In the end, participants all agreed that they did not feel safe while being immersed into the environment because there were a lot of dangers that they have missed purely because it was impossible to see them. This included:
Simple factors like the reflection of the glass that they are looking through, it ultimately affected their vision
Blind spots/dangerous objects (and people) that can not be seen at all whilst in the cabin of the vehicles
Trying to find a solution for the First Person Perspective, which could then be used with the Oculus Rift, was tricky and involved a lot of trial and error. The UE4 documentation didn't have a direct solution to this, and after a lot of searching I couldn't find one anywhere else on the internet.
https://answers.unrealengine.com/questions/27434/how-do-i-teleport-the-player-controller-to-a-new-l.html
I finally figured out that I had been referencing the player start incorrectly. I had been using the "Get Player Controller" component, but after looking at the first link "Simple way to teleport an actor", I wondered why they would be using "Get Player Pawn", and so tried it with my script and it worked! From there I just had to adjust a few variables and apply them to all the cabins.
Script
So the script simply allows you to teleport the player start character to different locations using keys set by the developer. Here I have them set as Numpad 1,2 and 3. As seen in the image, I've applied the location of the cabins as the "New Target" for teleportation. It is a very simple script, but it took a lot of outside the box thinking to reach this solution.
To demonstrate the danger with operating these heavy machines, and the limited view they offer the driver, we decided to create "Danger Zones" around each of the cabins, with obstacles or workers in blind/hard to see places.
Crane
From this view, the crane operator can't see anything under the structure, and from this distance, sight is extremely limited. Also, the reflections off of the glass in the cabin add to the lack of visibility.
Excavator
We see here that in front of the excavators scoop, there is a man and a cement mixer, from the cabin, this is hidden behind the scoop. There is also a worker to the right of the excavator, who is in a blind spot unless you lean forward and look to you back right. Also, there is an electrical box to the left of the excavator which is blocked from the view of the cabin by the arm of the machine.
Truck
To the front of the truck is a ute and worker but these are easily visible from the cabin. However, the man to the left of the truck is just inside it's blind spot and so can only be seen by leaning forward and looking left. Also, there is a worker standing on the tray of the truck, who is only visible by looking out the small rear window, and the beam extending out over the top of the truck is dangerously close but hidden by the sun visor.
Materials in Unreal Engine 4 are one of my favourite parts of using this engine. They are incredibly simple to create and apply, using the same Blueprints visual scripting system that's used to code anything in the engine.
I think the best example of this is creating a glass material.
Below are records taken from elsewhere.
@[simp] theorem Wave.modSlot_id (v : Wave) (x : SlotId) (f : PcSlot → PcSlot) : (v.modSlot x f).id = v.id := by
  cases x <;> rfl
@[simp] theorem Wave.modSlot_regs (v : Wave) (x : SlotId) (f : PcSlot → PcSlot) : (v.modSlot x f).regs = v.regs := by
  cases x <;> rfl
@[simp] theorem Wave.modSlot_mem (v : Wave) (x : SlotId) (f : PcSlot → PcSlot) : (v.modSlot x f).mem = v.mem := by
  cases x <;> rfl
@[simp] theorem Wave.modSlot_trap (v : Wave) (x : SlotId) (f : PcSlot → PcSlot) : (v.modSlot x f).trap = v.trap := by
  cases x <;> rfl
@[simp] theorem Wave.modSlot_copy (v : Wave) (x : SlotId) (f : PcSlot → PcSlot) : (v.modSlot x f).copy = v.copy := by
  cases x <;> rfl
@[simp] theorem Wave.modSlot_mat (v : Wave) (x : SlotId) (f : PcSlot → PcSlot) : (v.modSlot x f).mat = v.mat := by
  cases x <;> rfl
@[simp] theorem Wave.modSlot_feed (v : Wave) (x : SlotId) (f : PcSlot → PcSlot) : (v.modSlot x f).feed = v.feed := by
  cases x <;> rfl
@[simp] theorem Wave.modSlot_mb (v : Wave) (x : SlotId) (f : PcSlot → PcSlot) : (v.modSlot x f).mb = v.mb := by
  cases x <;> rfl
@[simp] theorem Wave.modSlot_send (v : Wave) (x : SlotId) (f : PcSlot → PcSlot) : (v.modSlot x f).send = v.send := by
  cases x <;> rfl
@[simp] theorem Wave.modSlot_latch (v : Wave) (x : SlotId) (f : PcSlot → PcSlot) : (v.modSlot x f).latch = v.latch := by
  cases x <;> rfl
@[simp] theorem Wave.modSlot_regnClk (v : Wave) (x : SlotId) (f : PcSlot → PcSlot) : (v.modSlot x f).regnClk = v.regnClk := by
  cases x <;> rfl
@[simp] theorem Wave.modSlot_leaving (v : Wave) (x : SlotId) (f : PcSlot → PcSlot) : (v.modSlot x f).leaving = v.leaving := by
  cases x <;> rfl
@[simp] theorem Wave.modSlot_ctl_live (v : Wave) (x : SlotId) (f : PcSlot → PcSlot) :
    (v.modSlot x f).ctl.live = v.ctl.live := by cases x <;> rfl
@[simp] theorem Wave.modSlot_ctl_recon (v : Wave) (x : SlotId) (f : PcSlot → PcSlot) :
    (v.modSlot x f).ctl.recon = v.ctl.recon := by cases x <;> rfl
@[simp] theorem Wave.modSlot_ctl_spilled (v : Wave) (x : SlotId) (f : PcSlot → PcSlot) :
    (v.modSlot x f).ctl.spilled = v.ctl.spilled := by cases x <;> rfl
@[simp] theorem Wave.modSlot_ctl_nextTag (v : Wave) (x : SlotId) (f : PcSlot → PcSlot) :
    (v.modSlot x f).ctl.nextTag = v.ctl.nextTag := by cases x <;> rfl
@[simp] theorem Wave.modSlot_ctl_frames (v : Wave) (x : SlotId) (f : PcSlot → PcSlot) :
    (v.modSlot x f).ctl.frames = v.ctl.frames := by cases x <;> rfl
@[simp] theorem Wave.modSlot_ctl_lc (v : Wave) (x : SlotId) (f : PcSlot → PcSlot) :
    (v.modSlot x f).ctl.lc = v.ctl.lc := by cases x <;> rfl
@[simp] theorem Wave.modSlot_ctl_ls (v : Wave) (x : SlotId) (f : PcSlot → PcSlot) :
    (v.modSlot x f).ctl.ls = v.ctl.ls := by cases x <;> rfl
@[simp] theorem Wave.modSlot_ctl_le (v : Wave) (x : SlotId) (f : PcSlot → PcSlot) :
    (v.modSlot x f).ctl.le = v.ctl.le := by cases x <;> rfl
@[simp] theorem Wave.modSlot_ctl_rb (v : Wave) (x : SlotId) (f : PcSlot → PcSlot) :
    (v.modSlot x f).ctl.rb = v.ctl.rb := by cases x <;> rfl
@[simp] theorem Wave.modSlot_ctl_issued (v : Wave) (x : SlotId) (f : PcSlot → PcSlot) :
    (v.modSlot x f).ctl.issued = v.ctl.issued := by cases x <;> rfl
@[simp] theorem Wave.modSlot_ctl_last (v : Wave) (x : SlotId) (f : PcSlot → PcSlot) :
    (v.modSlot x f).ctl.last = v.ctl.last := by cases x <;> rfl

end Sys2Proof.Machine
end

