-- ==== Sys2Proof/Laws/Operands.lean ====
section
/-! SUPPORT. Laws/Operands.lean: an instruction under issue, and what a V and a U instruction do once they may execute. -/

namespace Sys2Proof.Machine
open Sys2Proof.Says

/-! ### The gate -/

theorem Gate.and_go (a b : Gate) : a.and b = .go ↔ a = .go ∧ b = .go := by
  cases a <;> simp [Gate.and]
@[simp] theorem Gate.need_go (ok : Bool) (c : Nat) : Gate.need ok c = .go ↔ ok = true := by
  unfold Gate.need; split <;> simp_all
@[simp] theorem Gate.until_go (ok : Bool) (r : Wait) : Gate.until ok r = .go ↔ ok = true := by
  unfold Gate.until; split <;> simp_all
/-- An instruction whose gate is open has its effect. -/
theorem State.issue_go (s : State) (g : State → Nat → SlotId → Wave → Gate) (e : State → Nat → SlotId → Wave → State)
    (w : Nat) (x : SlotId) (v : Wave) (h : Issues s w x v) (hg : g s w x v = .go) :
    s.issue g e = .next (e s w x v) := by
  simp [State.issue, h.cur, h.wave, hg]
theorem Wave.baseGate_go (v : Wave) (x : SlotId) (d a o : Bool) :
    v.baseGate x d a o = .go ↔ v.windowShut x = false ∧ d = true ∧ a = true ∧ o = true ∧
      ((v.slot x).pend = true → (v.slot x).sup = true) := by
  simp only [Wave.baseGate, Gate.and_go, Gate.until_go, Gate.need_go]
  cases v.windowShut x <;> cases (v.slot x).pend <;> simp
theorem Wave.mbGate_go (v : Wave) (reads writes : List Nat) (h : MailFree v reads writes) :
    v.mbGate reads writes = .go := by
  simp only [Wave.mbGate, Gate.and_go, Gate.until_go, Gate.need_go]
  refine ⟨?_, ?_, ?_⟩
  · simp only [Bool.not_eq_true', List.any_eq_false, decide_eq_true_eq]
    exact fun c hc => (h.read c hc).1
  · simp only [Bool.not_eq_true', List.any_eq_false, Bool.and_eq_true, decide_eq_true_eq, Bool.not_eq_true', not_and,
      Bool.not_eq_false]
    exact fun c hc hf => (h.read c hc).2 hf
  · simp only [Bool.not_eq_true', List.any_eq_false, Bool.or_eq_true, Bool.and_eq_true, decide_eq_true_eq,
      Bool.not_eq_true', not_or, not_and, Bool.not_eq_false, List.contains_iff_mem]
    exact fun c hc => ⟨(h.write c hc).1, fun hf => (h.write c hc).2 hf⟩
theorem State.queueGate_go (s : State) (w : Nat) (v : Wave) (op : VOp) (h : QueuesReady s v op) :
    s.queueGate w v op = .go := by
  obtain ⟨h1, h2, h3, h4, h5, h6⟩ := h
  simp only [State.queueGate, Gate.and_go, Gate.until_go, Gate.need_go]
  refine ⟨?_, ?_, ?_, ?_⟩
  · cases hq : op.pushes .qa
    · simp
    · have := h1 hq; simp; omega
  · cases hq : op.pushes .qg
    · simp
    · have := h2 hq; simp; omega
  · cases hq : op.pushes .ql
    · simp
    · have := h3 hq; simp; omega
  · simp only [Bool.and_eq_true, Bool.not_eq_true', Bool.and_eq_false_iff]
    refine ⟨⟨⟨?_, ?_⟩, ?_⟩, ?_⟩
    · cases hq : op.pushes .qa
      · simp
      · have := h1 hq; simp; omega
    · cases hq : op.pops .qz
      · simp
      · have := h4 hq; right; simpa using this
    · cases hq : op.pops .qp
      · simp
      · have := h5 hq; right; cases hr : s.ringHead v <;> simp_all
    · cases hq : op.pushes .qn
      · simp
      · right; simpa using h6 hq
theorem State.vGate_go (s : State) (w : Nat) (v : Wave) (x : SlotId) (op : VOp) (h : VReady s v x op) :
    s.vGate w v x op = .go := by
  simp only [State.vGate, Gate.and_go, Wave.baseGate_go]
  refine ⟨⟨h.clear.window, trivial, trivial, h.operands, h.clear.region⟩, ?_⟩
  refine ⟨?_, ?_⟩
  · rw [Gate.until_go]
    cases hc : op.coll
    · simp
    · have := h.coll hc
      simpa using this
  · split
    · rfl
    · rename_i ha
      exact (Gate.and_go _ _).mpr ⟨v.mbGate_go _ _ (h.mail ha), s.queueGate_go w v op (h.queues ha)⟩

/-! ### An instruction completes -/

/-- Counting an instruction as issued changes the slot's mark, and the wave's count and last slot. -/
theorem Wave.countIssue_cases (v : Wave) (x : SlotId) :
    ∃ n l, v.countIssue x = { v.modSlot x fun p => { p with counted := true } with
      ctl := { (v.modSlot x fun p => { p with counted := true }).ctl with issued := n, last := l } } := by
  by_cases h : (v.slot x).counted = true
  · refine ⟨v.ctl.issued, v.ctl.last, ?_⟩
    simp only [Wave.countIssue, h, if_true]
    cases x <;> simp only [Wave.slot] at h <;> obtain ⟨i, r, c, _, _, _, _, _, _, _, _, _, _⟩ := v <;> cases c <;>
      simp only [Wave.modSlot, Wave.setSlot, Wave.slot] at h ⊢ <;> (congr 2; simp [← h])
  · exact ⟨v.ctl.issued + 1, x, by
      simp only [Wave.countIssue, h, if_false, Bool.false_eq_true]; cases x <;> rfl⟩
/-- An instruction completes: the slot steps, and the wave notes the issue. -/
theorem Wave.advance_cases (v : Wave) (x : SlotId) :
    ∃ n, v.advance x = { v.modSlot x PcSlot.stepped with
      ctl := { (v.modSlot x PcSlot.stepped).ctl with issued := n, last := x } } := by
  obtain ⟨n, l, hn⟩ := v.countIssue_cases x
  exact ⟨n, by simp only [Wave.advance, Wave.complete, hn]; cases x <;> rfl⟩
/-! ### A V instruction -/
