-- ==== Sys2Proof/Laws/Dispatch.lean ====
section
/-! SUPPORT. Laws/Dispatch.lean: the meaning each instruction is dispatched to. -/

namespace Sys2Proof.Machine
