-- ==== Sys2Proof/Tests/Slice0.lean ====
section
/-! SUPPORT. Tests/Slice0.lean: words the spec's encodings give, refused terms, and a state that meets the hypotheses of each
statement. -/

open Sys2Proof Sys2Proof.Machine Sys2Proof.Says

namespace Sys2Proof.Tests

set_option Elab.async false
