-- ==== Sys2Proof/Config.lean ====
section
/-!
DEFINITION. What an instance of the block fixes for its life (spec 00 R7), and the one value the
spec leaves free. The default values of the parameters stand in Machine/Catalog.lean.
-/

namespace Sys2Proof

/-- One entry of the rotor catalog: a named wiring with its notch set (R7, R53). -/
structure RotorEntry where
  name : String
  wiring : Vector Letter 26
  notches : List Letter
  deriving DecidableEq, Repr

/-- One entry of the reflector catalog: a named mapping (R7, R53). -/
structure ReflectorEntry where
  name : String
  mapping : Vector Letter 26
  deriving DecidableEq, Repr

/-- The parameter record of R7. It is read-only storage and hardwired numbers: no command writes it
(R53, R36), and log entry 1 says why the model carries it in the state. -/
structure Config where
  /-- `NROT`: how many rotor slots the chain has. -/
  nrot : Nat
  /-- `ROTOR_CATALOG`. -/
  rotors : Vector RotorEntry 8
  /-- `REFLECTOR_CATALOG`. -/
  reflectors : Vector ReflectorEntry 3
  /-- `WHEEL_SIZES`, in the wheel numbering of R30. -/
  wheelSizes : Vector Nat 12
  /-- `BAUDOT_TABLE`: the symbol byte of each mapped code (R57). -/
  baudot : Vector (Option Byte) 32
  /-- `LOG_DEPTH`: how many bytes each Lorenz log holds. -/
  logDepth : Nat
  /-- `ENIGMA_FOLD_LOWER`: whether the Enigma unit takes a lowercase byte for its letter. -/
  foldLower : Bool
  deriving DecidableEq, Repr

/-- The two Lorenz logs of R50. -/
inductive LogSel where
  | pt
  | ct
  deriving DecidableEq, Repr

/-- FREE VALUE (log entry 3): the byte of a log cell that nothing has written, which R43 leaves
unspecified and 93 U1 treats as any value. It has no body, so no proof can see what it is. -/
opaque Config.unwrittenLogByte : LogSel → Nat → Byte

end Sys2Proof
end

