-- ==== Sys2Proof/Machine/Baudot.lean ====
section
/-!
DEFINITION. The Baudot lookup commands (spec 42 R160, R161).
-/

namespace Sys2Proof.Machine

/-- B_ENC (R160): the code of a symbol byte, without case folding, or 0xFFFF. -/
def execBEnc (a : Byte) (s : State) : Answer :=
  match baudotCode s.cfg a with
  | some k => .next (s.respond (k.setWidth 16))
  | none => .next (s.respond 0xFFFF)

/-- B_DEC (R161): the symbol byte of a code, or the sentinel. -/
def execBDec (a : Byte) (s : State) : Answer :=
  match codeOperand a with
  | none => .next (s.raise .value)
  | some k => .next (s.respond ((baudotSymbol s.cfg k).setWidth 16))

end Sys2Proof.Machine
end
In any other engine or modelling program, to create quality transparent and reflective glass could take a lot of messing around and playing with different variables, as well as adjusting the world render settings. However, in UE4 I was able to create this glass material in minutes, on the first attempt, in Blueprints without messing around with any other settings.
As you can see, the glass material is perfectly transparent and even has a nice reflective shadow when applied to this 3DS Max exported asset. There is a bit of a problem along the curve of the glass object at the top of the asset, but this is caused by the geometry from 3DS Max, and is easily fixed.
In Blueprints, the glass looks like this:
We apply a base colour, and change the settings of the material itself from "Opaque" to "Transparent" under the material Blend Mode (makes the material able to be transparent). We also change the Translucency Lighting Mode from "TLM Volume Non Directional" to "TLM Surface" (changing it from lighting being calculated for volume, to calculated for a surface). This is all learnt from the UE4 Document.
Original Settings
Adjusted
I then applied a metallic finish to it to give it the reflectiveness, and set roughness to zero to increase the reflectiveness, and then set Opacity to a value of my choosing, here 0.4. All of these variables are easily adjustable, and when saved, apply automatically to materials already applied in engine.
I also created a variety of other materials using the same approach:
This is the yellow exterior metal used on the cabins. Here I made it shiny by multiplying the Alpha value by 1.3 and applied that as roughness.
A simple material for the excavator chair. Here we took a sample texture and applied roughness. For this we could create a normal map in Photoshop to give it more realistic texture.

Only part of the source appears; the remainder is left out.